Defendant-Appellant/Cross-Appellee Kamran Hariri (Defendant) appeals from an October 29, 1992 Judgment entered in favor of Plaintiff-Appellee/Cross-Appellant Rose M. Romero (Romero). On cross-appeal, Romero challenges the trial court’s October 29, 1992 order denying her motion for attorneys’ fees. We affirm the October 29, 1992 Judgment and the October 29, 1992 order denying Romero’s motion for attorneys’ fees. We begin with Defendant’s appeal.

I. DEFENDANT’S APPEAL

A. Background

On or about July 24,1987, Defendant’s real estate broker’s license was revoked by the State of Hawai'i (the State) for deceptive business practices. At the same time, Beneficial Realty, Inc. (Beneficial), where Defendant was the principal broker, had its real estate license suspended by the State. Both Defendant and Beneficial did not have their licenses reissued or reinstated.

In early February 1988, Romero and Defendant met and became romantically involved. Defendant told Romero that “he was a realtor and had expertise in the real estate business.” A few months after they met, Romero purchased a condominium unit in the “Waiau Gardens Kai” complex for $100,000. Through this transaction, Beneficial was paid a $3,000 commission.

Romero also owned a home on Hapaki Street. On May 16,1988, she refinanced the mortgage on her Hapaki Street property for $150,000. After paying off the first mortgage, she received $93,345.30. This money was deposited in an interest bearing account at the rate of seven percent while Defendant searched for suitable real estate investments.

During October 1988, Romero purchased Apartment No. 1521 in the Island Colony condominium project for $85,000 (Island Colony Apartment). Romero paid a $35,000 down payment with the remaining balance payable in monthly installments. On November 5, 1988, Romero entered into an Option to Purchase agreement with Beneficial for the Island Colony Apartment. The agreement gave Beneficial an option to purchase the apartment for $85,000. The option was good until December 15, 1991. In addition, Beneficial agreed to rent the apartment *453 for $1,260 per month beginning in December 15, 1988. Defendant asserts in his opening brief that this lease-option arrangement with Beneficial was temporary and to be replaced by “new ones as soon as his pending petition for change of name to LEO PARENTI [(Parenti)] was approved by the State of Oregon.”

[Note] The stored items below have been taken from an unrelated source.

/-! Scratch. -/

/-- Requests that a scratch bank serves (R113, R121–R125): a read returns the bytes asked for; a full write and a partial
write put their bytes into the word, which is encoded anew under the owner and epoch; an atomic returns the old value and
stores the sum modulo its width, or the new value. Other words keep their bytes. -/
def Obligations.ScratchRequests : Prop :=
  ∀ (s : State) (c : Fin 16) (port : ScrPort) (a : BitVec 24) (len : Fin 65) (d : Bytes) (wide : Bool) (x : DWord),
    s.Live → ScrServes s c port a.toNat →
    let w := a.toNat / 64
    let off := a.toNat % 64
    let old := s.scrData c w
    let n := if wide then 8 else 4
    let done (t : State) (op : ScrOp) (r new : Bytes) : Prop :=
      t.scr.cpl = [⟨⟨c, port, a.toNat, op⟩, .ok, r⟩]
      ∧ t.scrData c w = new ∧ t.scrCheck c w = lineCheck new (s.scrTag c).1 (s.scrTag c).2
      ∧ ∀ v, v ≠ w → t.scrData c v = s.scrData c v
    (d.length = 64 → Completes (.scrFullWrite c port a d) s (fun t => done t (.full d) [] d))
    ∧ (s.scrClean c w →
      Completes (.scrRead c port a len) s (fun t =>
        t.scr.cpl = [⟨⟨c, port, a.toNat, .read len⟩, .ok, slice old off len⟩] ∧ t.scr.cells = s.scr.cells)
      ∧ (off + d.length ≤ 64 → Completes (.scrPartialWrite c port a d) s (fun t =>
          done t (.part d) [] (old.take off ++ d ++ old.drop (off + d.length))))
      ∧ (a.toNat % n = 0 →
          Completes (.scrAtomicAdd c port wide a x) s (fun t =>
            done t (.add wide x) (le n (leAt old off n))
              (old.take off ++ le n ((leAt old off n + x.toNat) % 2 ^ (8 * n)) ++ old.drop (off + n)))
          ∧ Completes (.scrAtomicSwap c port wide a x) s (fun t =>
            done t (.swap wide x) (le n (leAt old off n))
              (old.take off ++ le n (x.toNat % 2 ^ (8 * n)) ++ old.drop (off + n)))))

/-- Writes of SCR_OWN (R115): a reserved code is discarded and sets BAD_OWNER; the code that the bank already holds has no
effect; any other code becomes the owner, with PENDING at 1 until the handover completes. -/
def Obligations.ScratchOwnership : Prop :=
  ∀ (s : State) (w : ClWriter) (c : Fin 16) (b : Fin 24) (v : Word), s.Live →
    s.flag (Reg.SCR_OWN c b) Fld.SCR_OWN_PENDING = false →
    let code := v.toNat % 16
    (6 ≤ code → Leaves (.scrOwnWrite w c b v) s (s.setFld (Reg.SCR_STATUS c) Fld.SCR_STATUS_BAD_OWNER 1))
    ∧ (code = s.fld (Reg.SCR_OWN c b) Fld.SCR_OWN_OWNER → code < 6 → Leaves (.scrOwnWrite w c b v) s s)
    ∧ (code ≠ s.fld (Reg.SCR_OWN c b) Fld.SCR_OWN_OWNER → code < 6 →
        Completes (.scrOwnWrite w c b v) s (fun t =>
          t.fld (Reg.SCR_OWN c b) Fld.SCR_OWN_OWNER = code
          ∧ t.flag (Reg.SCR_OWN c b) Fld.SCR_OWN_PENDING = true
          ∧ ∀ k, k ≠ Reg.SCR_OWN c b → t.reg k = s.reg k))

/-- The rest of scratch (R116, R117, R119, R128): while a handover is pending a further write of SCR_OWN is discarded and sets
OWN_COLLIDE; its completion clears PENDING and serves the waiting requests; SCR_INIT_CMD starts the initialisation of each
cluster named, which sets INIT_BUSY; its end leaves every word of the cluster zero and clears INIT_BUSY; a write-back with no
corrected word waiting changes nothing, and one of a waiting word takes it off the list. -/
def Obligations.ScratchControl : Prop :=
  ∀ (s : State) (src : Src) (w : ClWriter) (c : Fin 16) (b : Fin 24) (v : Word), s.Live →
    (s.flag (Reg.SCR_OWN c b) Fld.SCR_OWN_PENDING = true →
      Leaves (.scrOwnWrite w c b v) s (s.setFld (Reg.SCR_STATUS c) Fld.SCR_STATUS_OWN_COLLIDE 1)
      ∧ (Tab.get (fun _ => []) s.scr.waiting (bankKey c b) = [] →
        Completes (.scrHandoverComplete c b) s (fun t =>
          t.flag (Reg.SCR_OWN c b) Fld.SCR_OWN_PENDING = false
          ∧ t.fld (Reg.SCR_OWN c b) Fld.SCR_OWN_OWNER = s.fld (Reg.SCR_OWN c b) Fld.SCR_OWN_OWNER
          ∧ ∀ k, k ≠ Reg.SCR_OWN c b → t.reg k = s.reg k)))
    ∧ (v = BitVec.ofNat 32 (2 ^ c.val) → Completes (.scrInitCmd src v) s (fun t =>
        t.scr.initBusy.contains c.val = true ∧ t.flag (Reg.SCR_STATUS c) Fld.SCR_STATUS_INIT_BUSY = true
        ∧ t.scr.cells = s.scr.cells))
    ∧ (s.scr.initBusy.contains c.val = true → s.pt.eclHalted = [] → Completes (.scratchInitDone c) s (fun t =>
        t.scr.initBusy.contains c.val = false ∧ t.flag (Reg.SCR_STATUS c) Fld.SCR_STATUS_INIT_BUSY = false
        ∧ ∀ u, u < 2 ^ 18 → t.scrData c u = zeros 64))
    ∧ (s.scr.corrected = [] → Leaves (.scrCorrectionWriteback c b) s s)
    ∧ (∀ u, u / 8192 = b.val → u < 2 ^ 18 → s.scr.corrected = [scrWordKey c u] → s.scrClean c u →
        Leaves (.scrCorrectionWriteback c b) s { s with scr := { s.scr with corrected := [] } })

/-! The memory fabric. -/

/-- Requests that name no line (R77): a line request to a device physical address whose bits [47:42] are not zero, whose channel
is above 279 or is a spare not in service completes OUT_OF_RANGE, and one to another address with k = 15 completes
CHECK_LINE_ADDRESS; nothing is read or written. -/
def Obligations.RefusedAddresses : Prop :=
  ∀ (s : State) (port : Port) (o e : Byte) (a : BitVec 48) (d : Bytes) (xs : List (Fin 68 × Byte)), s.Live →
    let rq : LineReq := ⟨port, .dpa o e a⟩
    let ch := a.toNat / 2 ^ 33 % 2 ^ 9
    let bad : Prop := a.toNat / 2 ^ 42 ≠ 0 ∨ 279 < ch ∨
      (264 ≤ ch ∧ s.flag (Reg.MF_SPARE_MAP (ch - 264)) Fld.MF_SPARE_MAP_VALID = false)
    let ends (i : Instr) (st : MemStatus) : Prop := Leaves i s { s with fab := { s.fab with cpl := some ⟨rq, st, []⟩ } }
    let all (st : MemStatus) : Prop :=
      ends (.memLineRead rq xs) st
      ∧ (d.length = 64 → a.toNat % 64 = 0 → ends (.memLineWrite rq d) st)
      ∧ (0 < d.length → d.length < 64 → a.toNat % 64 + d.length ≤ 64 → ends (.memPartialWrite rq d) st)
    (bad → all .outOfRange) ∧ (¬ bad → a.toNat / 64 % 16 = 15 → all .checkLineAddress)

/-- Line requests (R74, R90–R93) to a line of a channel that is in use: a full write leaves the line decoding OK to its data
under the writer's owner and epoch, where the group's check line is not uncorrectable; a read of a line that decodes OK
completes OK with its data; a partial write of such a line leaves it decoding OK to the merged data. A request finds a free
entry of its package's tracker, or waits. -/
def Obligations.LineRequests : Prop :=
  ∀ (s : State) (port : Port) (o e : Byte) (a : BitVec 48), s.Live →
    let rq : LineReq := ⟨port, .dpa o e a⟩
    let p := placeOf a.toNat
    let pkg := s.chanPkg p.ch
    let t0 := s.track pkg
    let off := a.toNat % 64
    s.dpaStatus a.toNat = none →
    (s.chanBusy p.ch = false → p.ch ∉ s.fab.dead → t0.inflight.length < trackCap pkg →
      (∀ d : Bytes, d.length = 64 → off = 0 → (checkDecode (s.fab.checkLine p.ch p.r) o e).1 ≠ .bad →
        Completes (.memLineWrite rq d) s (fun t => t.fab.cpl = some ⟨rq, .ok, []⟩ ∧ t.fab.decode p o e = (.ok, d)))
      ∧ (∀ d : Bytes, s.fab.decode p o e = (.ok, d) → s.isRetired p.dpa = false →
        Completes (.memLineRead rq []) s (fun t =>
          t.fab.cpl = some ⟨rq, .ok, d⟩ ∧ t.fab.cells = s.fab.cells ∧ t.rf = s.rf)
        ∧ ∀ b : Bytes, 0 < b.length → b.length < 64 → off + b.length ≤ 64 →
          Completes (.memPartialWrite rq b) s (fun t =>
            t.fab.cpl = some ⟨rq, .ok, []⟩
            ∧ t.fab.decode p o e = (.ok, d.take off ++ b ++ d.drop (off + b.length)))))
    ∧ (t0.inflight.length < trackCap pkg → Completes (.lineRequestAdmit rq) s (fun t =>
        (t.track pkg).inflight = t0.inflight ++ [rq] ∧ t.fab.cells = s.fab.cells))
    ∧ (trackCap pkg ≤ t0.inflight.length → rq ∉ t0.stalled → Completes (.lineRequestAdmit rq) s (fun t =>
        t.track pkg = { t0 with stalled := t0.stalled ++ [rq] }))

/-- The hash key and initialisation (R80, R107): a key word is taken while MAP_LOCKED reads 0 and discarded while it reads 1;
MF_INIT_CMD puts the named partition's packages under initialisation; at its end every data line of the package's channels
decodes OK to zeros under the partition and its epoch. -/
def Obligations.KeysAndInitialisation : Prop :=
  ∀ (s : State) (src : Src) (n : Fin 4) (v : Word) (p : Fin 16) (k : Fin 32), s.Live →
    (s.flag Reg.MF_STATUS Fld.MF_STATUS_MAP_LOCKED = true → Leaves (.mfHashKeyWrite src n v) s s)
    ∧ (s.flag Reg.MF_STATUS Fld.MF_STATUS_MAP_LOCKED = false → Leaves (.mfHashKeyWrite src n v) s
        (({ s with fab := { s.fab with keyWritten := true } }).setReg (Reg.MF_HASH_KEY n) v))
    ∧ (s.pkgsOf p ≠ [] → Completes (.mfInitCmd src (BitVec.ofNat 32 (2 ^ p.val))) s (fun t =>
        t.flag Reg.MF_STATUS Fld.MF_STATUS_INIT_BUSY = true ∧ ∀ j ∈ s.pkgsOf p, (j, p.val) ∈ t.fab.initBusy))
    ∧ (s.fab.initBusy.find? (fun e => e.1 == k.val) = some (k.val, p.val) → Completes (.packageInitDone k) s (fun t =>
        (∀ e ∈ t.fab.initBusy, e.1 ≠ k.val)
        ∧ ∀ i r j, i < 8 → r < 2 ^ 23 → j < 15 →
          t.fab.decode ⟨s.physChan (8 * k.val + i), r, j⟩ (byte p) (byte (s.epoch p)) = (.ok, zeros 64)))

/-- The remapper, the scrubber and spare service (R83–R85, R98, R103–R105): a hot channel's swap is entered in the remap table;
each pair of groups is exchanged; a scrub that is due moves on to the channel's next group; spare service of a channel starts
its copy, two groups a page, and at its end MF_SPARE_MAP names the channel. -/
def Obligations.FabricUpkeep : Prop :=
  ∀ (s : State) (src : Src) (p : Fin 16) (c : Fin 256) (ch : Fin 280), s.Live →
    let chs := s.physOf p
    let l := s.remapOf (.part p)
    let hot := s.chan (chs.getD c 0)
    (s.flag Reg.MF_CTRL Fld.MF_CTRL_REMAP_EN = false → Leaves (.remapSwapStart p c) s s)
    ∧ (∀ f d, s.flag Reg.MF_CTRL Fld.MF_CTRL_REMAP_EN = true → c.val < chs.length → 64 ≤ hot.hotRun → chanSwapping l c = false →
        (l.filter RemapEntry.inFlight).length < 4 → l.length < 256 →
        hottest (hot.frames.filter (fun e => !frameRecent l s.orbitN c e.1)) = some f → s.targetChan p c = some d →
        Completes (.remapSwapStart p c) s (fun t =>
          ∃ g, t.remapOf (.part p) = l ++ [⟨c, f, d, g, 0, false, s.orbitN, s.orbitN⟩]))
    ∧ (∀ e, l = [e] → e.undoing = false → e.moved < 2048 →
        let at_ (q f : Nat) : Nat := (⟨chs.getD q 0, f * 2048 + e.moved, 0⟩ : Place).dpa
        Completes (.swapGroupCopy p 0) s (fun t =>
          t.remapOf (.part p) = [{ e with moved := e.moved + 1 }]
          ∧ t.fab.bytes (at_ e.cA e.fA) 1024 = s.fab.bytes (at_ e.cB e.fB) 1024
          ∧ t.fab.bytes (at_ e.cB e.fB) 1024 = s.fab.bytes (at_ e.cA e.fA) 1024))
    ∧ (s.flag Reg.MF_CTRL Fld.MF_CTRL_SCRUB_EN = false → Leaves (.scrubGroup ch) s s)
    ∧ (s.flag Reg.MF_CTRL Fld.MF_CTRL_SCRUB_EN = true → s.scrubbable ch = true →
        (s.chan ch).scrubLast + max 1 (s.fld Reg.MF_CTRL Fld.MF_CTRL_SCRUB_PACE) ≤ s.orbitN →
        Completes (.scrubGroup ch) s (fun t =>
          (t.chan ch).scrubPos = ((s.chan ch).scrubPos + 1) % 2 ^ 23 ∧ (t.chan ch).scrubLast = s.orbitN))
    ∧ (∀ v : Word, v.getLsbD 31 = false ∨ s.sparable (v.toNat % 512) = false → Leaves (.mfSpareCmd src v) s s)
    ∧ (∀ (v : Word) (i : Nat), v.getLsbD 31 = true → s.sparable (v.toNat % 512) = true → s.fab.spareCopy = none →
        s.fab.spareReq = [] → s.freeSpare = some i → Completes (.mfSpareCmd src v) s (fun t =>
          t.fab.spareCopy = some ⟨v.toNat % 512, 264 + i, 0, false⟩ ∧ t.flag Reg.MF_STATUS Fld.MF_STATUS_SPARE_BUSY = true))
    ∧ (∀ k, s.fab.spareCopy = some k → k.ended = false → s.chanOwner k.src = none → s.fab.retired = [] →
        Completes .spareCopyPage s (fun t =>
          t.fab.spareCopy = some { k with pos := k.pos + 2, ended := decide (2 ^ 23 ≤ k.pos + 2) }
          ∧ t.fab.bytes ((⟨k.dst, k.pos, 0⟩ : Place).dpa) 1024 = s.fab.bytes ((⟨k.src, k.pos, 0⟩ : Place).dpa) 1024))
    ∧ (∀ k, s.fab.spareCopy = some k → k.ended = true → k.src < 264 → 264 ≤ k.dst → k.dst < 280 → s.fab.spareReq = [] →
        Completes .spareSwitch s (fun t =>
          t.fab.spareCopy = none ∧ t.flag (Reg.MF_SPARE_MAP (k.dst - 264)) Fld.MF_SPARE_MAP_VALID = true
          ∧ t.fld (Reg.MF_SPARE_MAP (k.dst - 264)) Fld.MF_SPARE_MAP_REPLACED = k.src))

A month and a half after purchasing the Island Colony Apartment, Romero purchased Apartment No. 411 in the Marine Surf Waikiki condominium project for $75,000 (Marine Surf Apartment). She paid a $22,500 down payment and obtained a mortgage loan from First Nationwide Bank for the remaining balance. The mortgage was recorded on December 19,1988.

On February 20, 1989, Romero entered into two separate Lease and Option to Purchase Agreements (Options) with Parenti. The Options gave Parenti’s address as “383 South State St., #273, Lake Oswego, OR 97034[.]” The first Option provided that Parenti had the option to purchase the Island Colony Apartment commencing on March 1, 1989 until November 15, 1991, for $85,000. The second Option gave Parenti the option to purchase the Marine Surf Apartment for $80,000 between March 1, 1989 and March 1, 1992. The Options indicated that Parenti obtained the option to purchase the two properties after paying Romero $6,000 for each agreement. On July 24, 1989, notarized copies of the Options were recorded with the land court. A notary from Washoe County from the State of Nevada certified that Leo Parenti appeared before him on April 11, 1989, and that this person was the one “described in and who executed” the Options.

On August 30, 1989, Parenti sent a notice of intent to exercise his option to purchase the two apartments to Glenn Ajimine (Aji-mine) of Title Guaranty. Ajimine informed Romero of the request and on September 5, 1989, “[Romero] wrote to Ajimine instructing him to hold off Parenti’s request to exercise option to buy.” Romero hired a private investigator who discovered that Defendant’s real estate license was revoked by the State in 1987 and that Defendant “had a pattern of using other aliases in conducting business.” Romero also retained a handwriting expert who “opined [that] Parenti’s signatures were those of Defendant[.]” As a result, “[o]n September 25, 1989, [Romero] wrote to Aji-mine requesting the two leases with option to buy and the agreements of sale be considered invalid[.]”

On March 23, 1990, Romero filed a complaint against Defendant seeking an order from the circuit court declaring the Options void. The complaint alleged, inter alia, fraud, breach of fiduciary duty, unfair or deceptive practices, and intentional or negligent infliction of emotional distress. Romero asserted that Defendant induced her to invest in real estate through deception and misrepresentation; that Defendant did not disclose that his real estate license was revoked, or that Parenti was the same person as Defendant. Romero also alleged that Defendant’s actions “raise the presumption of conscious indifference to the consequences, requiring the imposition of punitive damages.” On March 27, 1990, Romero filed a Notice of Pendency of Action with the circuit court concerning the Island Colony and Marine Surf Apartments. On May 24, 1990, Defendant filed an answer denying Romero’s allegations but admitting that “Parenti” was his alias.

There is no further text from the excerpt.